Ten days later, LJM was brought before a special meeting of the Enron directors; most participated by phone. As Fastow explained it, his personal involvement in the new partnership was an act of altruism, an unfortunate but necessary ingredient to attract outside investors to LJM and essential to Enron’s goal of hedging the Rhythms investment. Fastow insisted that LJM would provide the hedge “at no cost to Enron.” And in materials that had been sent to the directors, he insisted that, even though he would serve as LJM’s general partner, he would personally receive “no current or future (appreciated) value” from the Enron stock it held; if Enron’s shares continued to rise, those gains would all go to his limited partners.

Fastow did note, however, that he would receive a $500,000 annual management fee plus more than half the returns on any other assets in LJM. Fastow also told the board that PricewaterhouseCoopers would be issuing a fairness opinion affirming that the deal was fair to Enron. (Fastow neglected to mention that the firm was also being paid by LJM to work on the deal.) With nary a dissenting vote—or even any discussion of how to monitor the conflict—the directors passed a resolution exempting Enron’s CFO from the company’s code of ethics. Even with several other items on the agenda, the meeting was over in just an hour.

Neither David Duncan, Enron’s auditor, nor Rick Buy made any attempt to get in the way, despite their muttered complaints to outraged colleagues. Buy later told Vince Kaminski the project had too much momentum for him to stop it. And in fact, Fastow had clearly viewed the board approval as a mere formality. He had teed up the entire transaction before the board even met—and closed it two days after the vote.

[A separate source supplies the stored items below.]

-- ==== Sys2Proof/Machine/Access.lean ====
section
/-! DEFINITION. A hart's accesses: the ways a word ends (`Exc`), translation (R72 to R82), the strip buffer (R373 to R375),
channel watermarks (R112), and the loads and stores that meanings call. -/

namespace Sys2Proof.Machine

/-- How a word ends other than by completing. The state it carries holds what the word had done. -/
inductive Exc where
  /-- A fault or a trap word: its cause (R365) and TVAL. -/
  | trap (cause : Nat) (tval : Word)
  /-- A frame fault: its number (R245), its tag and the element. -/
  | frame (code tag elem : Nat)
  /-- The word waits and is issued again. -/
  | wait (w : Wait)
  /-- Poison or a failed sector is consumed (R67, R376). -/
  | poison (addr : Nat)
  deriving DecidableEq, Repr

/-- A part of a word's work. -/
abbrev Act := EStateM Exc State

def trapWith {α : Type} (cause : Nat) (tval : Word) : Act α := throw (.trap cause tval)
def waitFor {α : Type} (w : Wait) : Act α := throw (.wait w)
/-- Act on the current hart. -/
def getH : Act Hart := do return (← get).h
def modH (f : Hart → Hart) : Act Unit := modify fun s => { s with h := f s.h }
/-- A check of an instruction: its cause when it fails. -/
def require (ok : Bool) (cause : Nat) (tval : Word) : Act Unit := if ok then pure () else trapWith cause tval

/-! Cause codes (R365). -/
def cIllegal : Nat := 0x01
def cIllegalPair : Nat := 0x02
def cPrivileged : Nat := 0x03
def cRole : Nat := 0x04
def cStallShort : Nat := 0x05
def cSvc : Nat := 0x06
def cTrap : Nat := 0x07
def cBreak : Nat := 0x08
def cPageInvalid : Nat := 0x10
def cPageFormat : Nat := 0x11
def cPagePerm : Nat := 0x12
def cType : Nat := 0x13
def cPins : Nat := 0x15
def cMemForm : Nat := 0x18
def cVtypeForm : Nat := 0x19
def cCbOrder : Nat := 0x1A
def cCbForm : Nat := 0x1B
def cSyncForm : Nat := 0x1C
def cTaskForm : Nat := 0x1D
def cLaunchForm : Nat := 0x1E
def cPortForm : Nat := 0x1F
def cMatrixForm : Nat := 0x20
def cChannelBusy : Nat := 0x21
def cChannelForm : Nat := 0x22
def cChannelFailed : Nat := 0x23
def cOvercommit : Nat := 0x24
def cTupleForm : Nat := 0x25
def cTupleRegion : Nat := 0x26
def cCtxForm : Nat := 0x27
def cGeomForm : Nat := 0x2E
def cFrameForm : Nat := 0x2F
def cUncorrectable : Nat := 0x30
def cMachineCheck : Nat := 0x31

/-- What an access needs (R77). -/
inductive AccKind where
  | read | write | rmw | fetch
  deriving DecidableEq, Repr

/-- A translation: the physical address and the leaf's key, Z and type, and the entry used (R81). -/
structure Xlat where
  pa : Nat
  key : Nat
  z : Bool
  typ : Nat
  entry : Nat × Nat × Nat
  deriving DecidableEq, Repr

/-- R72: canonical virtual addresses. -/
def canonical (va : Nat) : Bool := bits va 63 54 == 0 || bits va 63 54 == 0x3FF

/-- A hart's requests (R69). -/
def ctxOf (coord : Nat) (mode : Mode) (key : Nat) (z : Bool) : Ctx :=
  { initiator := if mode = .machine then 0x3F0 else coordCluster coord
    key := key, z := z, cluster := some (coordCluster coord), coord := some coord
    user := mode == .user, machine := mode == .machine }

/-- R349: a byte of memory as the hart sees it, its buffered stores laid over. -/
def overlay (buf : List Buffered) (pa : Nat) (x : Byte) : Byte :=
  buf.foldl (fun x b => if b.acc.pa ≤ pa ∧ pa < b.acc.pa + b.bytes.length then
    mergeBits x (b.bytes.getD (pa - b.acc.pa) 0) (b.mask.getD (pa - b.acc.pa) 0xFF) else x) x
/-- The byte that the strip buffer holds whole for a physical address. -/
def buffered (buf : List Buffered) (pa : Nat) : Option Byte :=
  if buf.any fun b => b.mask.isEmpty && decide (b.acc.pa ≤ pa) && decide (pa < b.acc.pa + b.bytes.length) then
    some (overlay buf pa 0)
  else none

/-- Why a walk fails: a cause, poison in a table (R76), or a line that a migration holds, for which the walk waits (R85). -/
inductive WalkFail where
  | cause (c : Nat)
  | poison (addr : Nat)
  | held (pa : Nat)
  deriving DecidableEq, Repr

/-- For whom a walk is made: the hart's buffered stores, which it sees (R74), and the lines that the hart's word has waited for
(R85); for another requester, nothing. -/
structure Walker where
  buf : List Buffered := []
  moved : List (Nat × Nat) := []

/-- R74: read a table entry as the walker does. -/
def readEntry (w : Walker) (pa : Nat) (s : State) : Except WalkFail (State × Word) :=
  match physRead { moved := w.moved } pa 8 s with
  | .error (0, a) => .error (.held a)
  | .error (c, _) => .error (.cause c)
  | .ok (_, _, some a) => .error (.poison a)
  | .ok (s1, bs, none) =>
    .ok (s1, word (natOfBytes (bs.zipIdx.map fun (b, i) => overlay w.buf (pa + i) b)))

/-- R75: an entry's fields. -/
def ptePa (e : Word) : Nat := wbits e 63 28
def pteRights (e : Word) : Nat := wbits e 12 7
def pteIsPointer (e : Word) : Bool := pteRights e == 0
/-- R76: a pointer with a field it must leave zero. -/
def pointerBad (e : Word) : Bool :=
  wbits e 27 13 != 0 || wbits e 6 1 != 0
/-- R76: a leaf with a reserved or inconsistent field; lvl is 2 or 3. -/
def leafBad (e : Word) (lvl va : Nat) : Bool :=
  let r := pteRights e
  (lvl == 2 && wbits e 40 28 != 0)
    || decide (4 < wbits e 15 13) || decide (1 < wbits e 6 4)
    || (bit r 4 && !bit r 5) || (bit r 1 && !bit r 2)
    || (wbit e 3 && wbits e 15 13 != 0)
    || (wbits e 6 4 == 1 && (if lvl == 3 then wbits e 32 28 != bits va 20 16 else wbits e 45 41 != bits va 33 29))

/-- R74, R79: the OR of A and D follows the hart's buffered store of the entry's byte, when it has one. -/
def orBuffered (buf : List Buffered) (a : Nat) (m : Byte) : Option (List Buffered) :=
  match buf.reverse.findIdx? fun b => decide (b.acc.pa ≤ a) && decide (a < b.acc.pa + b.bytes.length) with
  | none => none
  | some j =>
    some (buf.modify (buf.length - 1 - j) fun b =>
      let i := a - b.acc.pa
      { b with bytes := b.bytes.modify i fun x => x ||| m, mask := b.mask.modify i fun x => x ||| m })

As for Kaminski, in the aftermath of his objections to LJM’s first deal, his entire group was removed from RAC and placed in Enron North America, where it was no longer in a position to stand in the way of anything Andy Fastow wanted to do.

 • • • 

As it turns out, the finances of LJM1 and Swap Sub soon moved in Fastow’s favor. The increase in Enron’s shares meant that Fastow’s new partnership was sitting in a sizable gain.